2020-02-14 Thread Christian Hopps
I was not approaching this discuss with this level of change in mind. How many 
years does it take to get a YANG model even one as simple as this completed?

Thanks,
Chris.

> On Feb 14, 2020, at 5:43 AM, Rob Wilton (rwilton)  wrote:
> 
> Hi Alexey, Christian, 
> 
> Allowing Unicode but requiring normalization as per RFC 5198 for IANA managed 
> tags makes sense to me.
> 
> But does the server also need to normalize any configured tags?  I.e. should 
> the description for the tag typedef also specify that tags SHOULD be 
> normalized, and specify a normalization method that SHOULD be used?  Or is 
> the onus on the client to use sensible (i.e. already normalized) values, and 
> if so, does that need to be stated?
> 
> Thanks,
> Rob
> 
> 
>> -Original Message-
>> From: iesg  On Behalf Of Alexey Melnikov
>> Sent: 13 February 2020 13:10
>> To: Christian Hopps 
>> Cc: netmod-cha...@ietf.org; Joel Jaeggli ; The IESG
>> ; netmod@ietf.org; draft-ietf-netmod-module-t...@ietf.org
>> Subject: Re: Alexey Melnikov's Discuss on draft-ietf-netmod-module-tags-
>> 07: (with DISCUSS)
>> 
>> Hi Christian,
>> 
>> On Thu, Feb 13, 2020, at 12:30 AM, Christian Hopps wrote:
>>> The intent in the document is to place as few restrictions on tags as
>>> possible to allow for future-proofing and organic growth of use both
>>> within and outside of SDOs.

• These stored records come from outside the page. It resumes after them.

/-! ### Faults (60_exceptions.md R201) -/

/-- A block access faults, if at all, at the first of its addresses out of range. -/
theorem firstOutOfRange_iff {s : State} {n : Nat} {f : Fault} :
    firstOutOfRange s n f ↔
      (0 < n ∧ memSize < s.i.toNat + n) ∧ f = .memoryOutOfRange (max s.i.toNat memSize) := by
  constructor
  · rintro ⟨k, hk, hout, hin, rfl⟩
    have hmem : memSize < s.i.toNat + n := Nat.lt_of_le_of_lt hout (by omega)
    have hmax : s.i.toNat + k = max s.i.toNat memSize := by
      simp only [memSize]
      rcases Nat.eq_zero_or_pos k with rfl | h0
      · omega
      · have := hin (k - 1) (by omega)
        omega
    exact ⟨⟨by omega, hmem⟩, by rw [hmax]⟩
  · rintro ⟨⟨hn, h⟩, rfl⟩
    exact firstOutOfRange_max hn h

/-- An instruction goes on and the table raises nothing, or it faults and the table raises exactly this fault. -/
def ObeysFaultTable (i : Instr) (s : State) : Prop :=
  (∃ t, exec i s = .next t ∧ ∀ f, ¬ raises s f i) ∨ ∃ f, exec i s = .fault f ∧ ∀ g, raises s g i ↔ g = f

section
variable {i : Instr} {s : State}

theorem obeysFaultTable_of_next {t : State} (h : exec i s = .next t) (hraises : ∀ f, ¬ raises s f i) :
    ObeysFaultTable i s := .inl ⟨t, h, hraises⟩

/-- An instruction that raises `f` where a check `p` fails it and goes on elsewhere. -/
theorem obeysFaultTable_of_check {p : Prop} {f : Fault} (hraises : ∀ g, raises s g i ↔ p ∧ g = f)
    (hfault : p → exec i s = .fault f) (hnext : ¬ p → ∃ t, exec i s = .next t) : ObeysFaultTable i s := by
  by_cases hp : p
  · exact .inr ⟨f, hfault hp, fun g => (hraises g).trans (and_iff_right hp)⟩
  · obtain ⟨t, ht⟩ := hnext hp
    exact .inl ⟨t, ht, fun g hg => hp ((hraises g).1 hg).1⟩

end

theorem exec_obeysFaultTable (i : Instr) (s : State) : ObeysFaultTable i s := by
  cases i with
  | ret =>
    exact obeysFaultTable_of_check (fun _ => Iff.rfl) exec_ret_of_empty
      fun h => ⟨_, exec_ret_of_pos (Nat.pos_of_ne_zero h)⟩
  | call nnn =>
    exact obeysFaultTable_of_check (fun _ => Iff.rfl) (exec_call_of_full nnn)
      fun h => ⟨_, exec_call_of_lt nnn (by omega)⟩
  | ldFVx x =>
    exact obeysFaultTable_of_check (fun _ => Iff.rfl) (exec_ldFVx_of_gt x)
      fun h => ⟨_, exec_ldFVx_of_le x (Nat.not_lt.1 h)⟩
  | skp x =>
    exact obeysFaultTable_of_check (fun _ => Iff.rfl) (exec_skp_of_gt x)
      fun h => ⟨_, exec_skp_of_le x (Nat.not_lt.1 h)⟩
  | sknp x =>
    exact obeysFaultTable_of_check (fun _ => Iff.rfl) (exec_sknp_of_gt x)
      fun h => ⟨_, exec_sknp_of_le x (Nat.not_lt.1 h)⟩
  | drw x y n =>
    exact obeysFaultTable_of_check (fun _ => firstOutOfRange_iff) (fun h => exec_drw_outside h.1 h.2)
      fun h => ⟨_, exec_drw_next_iff.2 ⟨by omega, rfl⟩⟩
  | ldBVx x =>
    exact obeysFaultTable_of_check (fun _ => firstOutOfRange_iff) (fun h => exec_ldBVx_outside x h.2)
      fun h => ⟨_, exec_ldBVx_inside x (by omega)⟩
  | ldMemVx x =>
    exact obeysFaultTable_of_check (fun _ => firstOutOfRange_iff) (fun h => exec_ldMemVx_outside x h.2)
      fun h => ⟨_, exec_ldMemVx_inside x (by omega)⟩
  | ldVxMem x =>
    exact obeysFaultTable_of_check (fun _ => firstOutOfRange_iff) (fun h => exec_ldVxMem_outside x h.2)
      fun h => ⟨_, exec_ldVxMem_inside x (by omega)⟩
  | cls | jp | seVxNn | sneVxNn | seVxVy | ldVxNn | addVxNn | ldVxVy | or | and | xor | addVxVy | sub | shr
  | subn | shl | sneVxVy | ldINnn | jpV0Nnn | rnd | ldVxDt | ldVxK | ldDtVx | ldStVx | addIVx =>
    exact obeysFaultTable_of_next rfl fun _ => id

/-- Settles O27, by the two ways in which `exec_obeysFaultTable` can hold. -/
theorem faultsAreExactlyTheTable : Obligations.FaultsAreExactlyTheTable := by
  intro i s f
  rcases exec_obeysFaultTable i s with ⟨t, ht, hno⟩ | ⟨g, hg, hiff⟩
  · rw [ht]
    exact iff_of_false nofun (hno f)
  · rw [hg, hiff, Host.Outcome.fault.injEq, eq_comm]

/-! ### The tone timer (60_exceptions.md R214) -/

/-- An outcome with the state that it goes on to changed. -/
def mapNext (f : State → State) : Host.Outcome State Fault Refusal → Host.Outcome State Fault Refusal
  | .next t => .next (f t)
  | .fault g => .fault g
  | .refused r => .refused r

/-- What becomes of the end state `t` of an instruction that found `b` in ST: `b` is still there unless the
instruction is LD ST, Vx, which overwrote it. -/
def withStFrom (i : Instr) (b : Byte) (t : State) : State :=
  match i with
  | .ldStVx _ => t
  | _ => t.setSt b

theorem withStFrom_eq (i : Instr) (b : Byte) (t : State) :
    withStFrom i b t = { t with st := (withStFrom i b t).st } := by
  unfold withStFrom
  split <;> rfl

/-- No instruction looks at ST: with another value there its outcome is the same but for ST itself. -/
theorem exec_setSt (i : Instr) (b : Byte) (s : State) :
    exec i (s.setSt b) = mapNext (withStFrom i b) (exec i s) := by
  cases i with
  | ret =>
    rcases Nat.eq_zero_or_pos s.sp.val with h | h
    · rw [exec_ret_of_empty h, exec_ret_of_empty (s := s.setSt b) h]; rfl
    · rw [exec_ret_of_pos h, exec_ret_of_pos (s := s.setSt b) h]; rfl
  | call nnn =>
    rcases Nat.lt_or_ge s.sp.val 16 with h | h
    · rw [exec_call_of_lt nnn h, exec_call_of_lt (s := s.setSt b) nnn h]; rfl
    · have h : s.sp.val = 16 := by omega
      rw [exec_call_of_full nnn h, exec_call_of_full (s := s.setSt b) nnn h]; rfl
  | drw x y n =>
    simp only [exec, execDrw, effectiveAddr_zero, State.setSt_i, State.setSt_mem]
    cases readBytes s.mem s.i.toNat n.toNat <;> rfl
  | skp x | sknp x =>
    simp only [exec, execSkp, execSknp, State.reg_setSt]
    cases keyOperand (s.reg x) <;> rfl
  | ldFVx x =>
    simp only [exec, execLdFVx, State.reg_setSt]
    cases digitOperand (s.reg x) <;> rfl
  | ldBVx x =>
    simp only [exec, execLdBVx, effectiveAddr_zero, State.setSt_i, State.setSt_mem, State.reg_setSt]
    cases writeBytes s.mem s.i.toNat (decimalDigits (s.reg x)) <;> rfl
  | ldMemVx x =>
    have hregs : (s.setSt b).regsUpTo x = s.regsUpTo x := rfl
    simp only [exec, execLdMemVx, effectiveAddr_zero, State.setSt_i, State.setSt_mem, hregs]
    cases writeBytes s.mem s.i.toNat (s.regsUpTo x) <;> rfl
  | ldVxMem x =>
    simp only [exec, execLdVxMem, effectiveAddr_zero, State.setSt_i, State.setSt_mem]
    cases readBytes s.mem s.i.toNat (x.toNat + 1) <;> rfl
  | ldVxK x =>
    have hask : (s.setSt b).askFresh = (s.askFresh.1, s.askFresh.2.setSt b) := rfl
    rw [exec_ldVxK, exec_ldVxK, hask]
    cases s.askFresh.1 <;> rfl
  | cls | jp | seVxNn | sneVxNn | seVxVy | ldVxNn | addVxNn | ldVxVy | or | and | xor | addVxVy | sub | shr
  | subn | shl | sneVxVy | ldINnn | jpV0Nnn | rnd | ldVxDt | ldDtVx | ldStVx | addIVx => rfl

/-- Settles O26, by the outcome that `exec_setSt` gives of an instruction under another ST. -/
theorem toneTimerIsNeverRead : Obligations.ToneTimerIsNeverRead := by
  intro i s b
  have hset : exec i { s with st := b } = mapNext (withStFrom i b) (exec i s) := exec_setSt i b s
  refine ⟨fun t h => ⟨_, ?_, withStFrom_eq i b t⟩, fun f h => ?_⟩
  · rw [hset, h]; rfl
  · rw [hset, h]; rfl

end Sys2Proof.Machine
end

section
/-! The statements about the step, the frame and the end of a run (40_execution_cycle.md, 60_exceptions.md). -/

namespace Sys2Proof.Machine

/-! ### A step inside a frame -/

section
variable {s t : State} {w : Word} {i : Instr} {f : Fault} (hs : s.status = .running) (hc : s.cyc < ipf)
include hs hc

theorem step_of_fetch_error (h : fetch s = .error f) : step s = .fault f := by
  rw [step_eq_cycle hs hc, cycle, h]; rfl

theorem step_of_decode_error {r : Rejection} (hw : fetch s = .ok w) (h : decodeWord w = .error r) :
    step s = .fault (.unknownInstruction w) := by
  rw [step_eq_cycle hs hc, cycle, hw]
  simp only [h, raise]

theorem step_of_exec_next (hw : fetch s = .ok w) (hi : decodeWord w = .ok i) (h : exec i s = .next t) :
    step s = .next t.countCycle := by
  rw [step_eq_cycle hs hc, cycle_eq hw hi, h]; rfl

theorem step_of_exec_fault (hw : fetch s = .ok w) (hi : decodeWord w = .ok i) (h : exec i s = .fault f) :
    step s = .fault f := by
  rw [step_eq_cycle hs hc, cycle_eq hw hi, h]; rfl

end

/-- Settles O7: a running machine inside its frame does a cycle, whose three stages come one after the other. -/
theorem stepRunsTheDecodedInstruction : Obligations.StepRunsTheDecodedInstruction := by
  intro s hs hc
  exact ⟨fun f => step_of_fetch_error hs hc, fun w r => step_of_decode_error hs hc,
    fun w i hw hi => ⟨fun t => step_of_exec_next hs hc hw hi, fun f => step_of_exec_fault hs hc hw hi⟩⟩

/-- Settles O8: the placed state is running at the start of a frame, and what it fetches and decodes is the placed
instruction. -/
theorem placedInstructionIsTheNextToRun : Obligations.PlacedInstructionIsTheNextToRun := by
  intro s i p
  have hw : fetch p = .ok (encodeWord i) :=
    (fetch_placeInstruction _ s).trans (congrArg _ (tableWord_toNat _))
  have hi := decodeWord_encodeWord i
  exact ⟨fun t => step_of_exec_next rfl ipf_pos hw hi, fun f => step_of_exec_fault rfl ipf_pos hw hi⟩

/-- Settles O9: the schedule looks at STATUS first. -/
theorem faultedMachineDoesNothing : Obligations.FaultedMachineDoesNothing := by
  intro s f
  rfl

/-- Settles O28: what a cycle can raise is a fetch fault, an unknown word or a fault of its instruction, and no
instruction is refused (`exec_obeysFaultTable`). -/
theorem everyStepEndsInNextOrFault : Obligations.EveryStepEndsInNextOrFault := by
  intro s
  cases hs : s.status with
  | faulted f => exact .inr ⟨f, by simp only [step, schedule, hs, raise]⟩
  | running =>
    rcases Nat.lt_or_ge s.cyc ipf with hc | hc
    · cases hw : fetch s with
      | error f => exact .inr ⟨f, step_of_fetch_error hs hc hw⟩
      | ok w =>
        cases hi : decodeWord w with
        | error r => exact .inr ⟨_, step_of_decode_error hs hc hw hi⟩
        | ok i =>
          rcases exec_obeysFaultTable i s with ⟨t, ht, -⟩ | ⟨f, hf, -⟩
          · exact .inl ⟨_, step_of_exec_next hs hc hw hi ht⟩
          · exact .inr ⟨f, step_of_exec_fault hs hc hw hi hf⟩
    · exact .inl ⟨_, step_eq_tick hs hc⟩

/-! ### The frame tick and the length of a frame -/

/-- Settles O10: a tick takes the predecessor of each timer. -/
theorem frameTickChangesOnlyTimersAndOutput : Obligations.FrameTickChangesOnlyTimersAndOutput := by
  intro s hs hc
  exact ⟨frameTick s, _, step_eq_tick hs hc, toNat_countDown s.dt, toNat_countDown s.st, rfl, rfl, rfl⟩

/-- Settles O12: ST is 0 after the tick where it was at most 1 before. -/
theorem toneFollowsTheCountdown : Obligations.ToneFollowsTheCountdown := by
  intro s
  refine ⟨_, rfl, ?_⟩
  have hzero : ∀ b : Byte, b = 0 ↔ b.toNat = 0 := fun b => by bv_omega
  simp only [toneOf, hzero, toNat_countDown, Nat.pred_eq_sub_one]
  split
  · rfl
  · next h => simp only [show s.st.toNat - 1 = 0 ↔ s.st.toNat = 1 by omega]

/-- Settles O16: a cycle happens only below IPF and counts one, and a tick starts again at 0. -/
theorem stepKeepsFrameCount : Obligations.StepKeepsFrameCount := by
  intro s t _ h
  obtain ⟨-, ⟨-, rfl⟩ | ⟨hc, w, i, u, -, -, hu, rfl⟩⟩ := step_cases h
  · exact Nat.zero_le _
  · rw [FrameCountInRange, State.countCycle_cyc, exec_keeps_cyc hu]
    exact hc

/-- A step inside a frame counts one cycle and emits nothing. -/
theorem step_inside_frame {s t : State} (hc : s.cyc < ipf) (h : step s = .next t) :
    t.status = .running ∧ t.cyc = s.cyc + 1 ∧ t.emitted = s.emitted := by
  obtain ⟨hs, ⟨hle, -⟩ | ⟨-, w, i, u, -, -, hu, rfl⟩⟩ := step_cases h
  · omega
  · exact ⟨(exec_keeps_status hu).trans hs, congrArg (· + 1) (exec_keeps_cyc hu),
      exec_keeps_emitted (t := u) hu⟩

/-- A run inside a frame counts its steps and emits nothing. -/
theorem run_inside_frame {s t : State} {k : Nat} (hs : s.status = .running) (hk : s.cyc + k ≤ ipf)
    (h : RunsTo k s t) : t.status = .running ∧ t.cyc = s.cyc + k ∧ t.emitted = s.emitted := by
  induction k generalizing s with
  | zero => cases h; exact ⟨hs, rfl, rfl⟩
  | succ k ih =>
    obtain ⟨u, hstep, hrun⟩ := h
    obtain ⟨hus, huc, hue⟩ := step_inside_frame (by omega) hstep
    obtain ⟨hts, htc, hte⟩ := ih hus (by omega) hrun
    exact ⟨hts, by omega, hte.trans hue⟩

theorem runsTo_add {s t : State} {m n : Nat} (h : RunsTo (m + n) s t) :
    ∃ u, RunsTo m s u ∧ RunsTo n u t := by
  induction m generalizing s with
  | zero => exact ⟨s, rfl, by rwa [Nat.zero_add] at h⟩
  | succ m ih =>
    rw [Nat.add_right_comm] at h
    obtain ⟨v, hv, hrun⟩ := h
    obtain ⟨u, hm, hn⟩ := ih hrun
    exact ⟨u, ⟨v, hv, hm⟩, hn⟩

/-- Settles O13: IPF steps from the start of a frame are cycles (`run_inside_frame`), after which CYC is IPF and
the next step is the tick. -/
theorem exactlyOneTickAFrame : Obligations.ExactlyOneTickAFrame := by
  intro s t hs h0
  constructor
  · intro k hk h
    simpa only [h0, Nat.zero_add] using run_inside_frame hs (by omega) h
  · intro h
    obtain ⟨u, hrun, v, hstep, rfl⟩ := runsTo_add h
    obtain ⟨hus, huc, hue⟩ := run_inside_frame hs (by omega) hrun
    rw [step_eq_tick hus (by omega)] at hstep
    cases hstep
    exact ⟨hus, rfl, _, congrArg _ hue⟩

/-! ### The end of a run -/

/-- `t` is `s` but for DT, ST, CYC and the record of frames, and no timer is higher. -/
def OnlyTimersAndOutput (s t : State) : Prop :=
  t.dt.toNat ≤ s.dt.toNat ∧ t.st.toNat ≤ s.st.toNat ∧
    t = { s with dt := t.dt, st := t.st, cyc := t.cyc, emitted := t.emitted }

namespace OnlyTimersAndOutput
variable {s t u : State}

theorem refl (s : State) : OnlyTimersAndOutput s s := ⟨Nat.le_refl _, Nat.le_refl _, rfl⟩

theorem trans (h : OnlyTimersAndOutput s t) (h' : OnlyTimersAndOutput t u) : OnlyTimersAndOutput s u := by
  obtain ⟨hdt, hst, heq⟩ := h
  obtain ⟨hdt', hst', heq'⟩ := h'
  refine ⟨Nat.le_trans hdt' hdt, Nat.le_trans hst' hst, ?_⟩
  rw [heq] at heq'
  exact heq'

theorem status (h : OnlyTimersAndOutput s t) : t.status = s.status := by rw [h.2.2]

/-- The end of a run is a matter of PC and memory. -/
theorem runEnded (h : OnlyTimersAndOutput s t) : runEnded t = Machine.runEnded s := by rw [h.2.2]; rfl

end OnlyTimersAndOutput

theorem countDown_le (b : Byte) : (countDown b).toNat ≤ b.toNat :=
  (toNat_countDown b).trans_le (Nat.pred_le _)

/-- At the end of a run a step is the tick or the jump to where PC is. -/
theorem step_of_runEnded {s : State} (hs : s.status = .running) (h : runEnded s = true) :
    ∃ t, step s = .next t ∧ OnlyTimersAndOutput s t := by
  obtain ⟨nnn, hw, hpc⟩ := runEnded_iff.1 h
  rcases Nat.lt_or_ge s.cyc ipf with hc | hc
  · refine ⟨_, step_of_exec_next hs hc hw (decodeWord_encodeWord _) (exec_jp nnn s), Nat.le_refl _,
      Nat.le_refl _, ?_⟩
    rw [hpc]; rfl
  · exact ⟨_, step_eq_tick hs hc, countDown_le _, countDown_le _, rfl⟩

For standard tags we trust IANA (and the
>>> human behind the process) to make the call on whether a tag is already
>>> present. :)
>> 
>> And the problem with that is that because there might be multiple ways to
>> encode in Unicode visually indistinguishable tags IANA would end up asking
>> IESG for help.
>> 
>> So you need to at minimum specify a Unicode normalization form to use. I
>> suggest you normatively reference RFC 5198 here.
>> 
>>> Having worked for a company where a lot of XML string data was
>>> non-ascii I find limiting to ascii to be rather restrictive.
>> 
>> Best Regards,
>> Alexey
>> 
>>> 
>>> Thanks,
>>> Chris.
>>> 
>>>> On Apr 11, 2019, at 9:41 AM, Alexey Melnikov via Datatracker
>>  wrote:
>>>> 
>>>> Alexey Melnikov has entered the following ballot position for
>>>> draft-ietf-netmod-module-tags-07: Discuss
>>>> 
>>>> When responding, please keep the subject line intact and reply to
>>>> all email addresses included in the To and CC lines. (Feel free to
>>>> cut this introductory paragraph, however.)
>>>> 
>>>> 
>>>> Please refer to
>>>> https://www.ietf.org/iesg/statement/discuss-criteria.html
>>>> for more information about IESG DISCUSS and COMMENT positions.
>>>> 
>>>> 
>>>> The document, along with other ballot positions, can be found here:
>>>> https://datatracker.ietf.org/doc/draft-ietf-netmod-module-tags/
>>>> 
>>>> 
>>>> 
>>>> 
>>>> --
>>>> DISCUSS:
>>>> 
>>>> --
>>>> 
>>>> This is generally a fine document, but after checking RFC 7950
>>>> syntax for strings I question why you think you need non ASCII tags.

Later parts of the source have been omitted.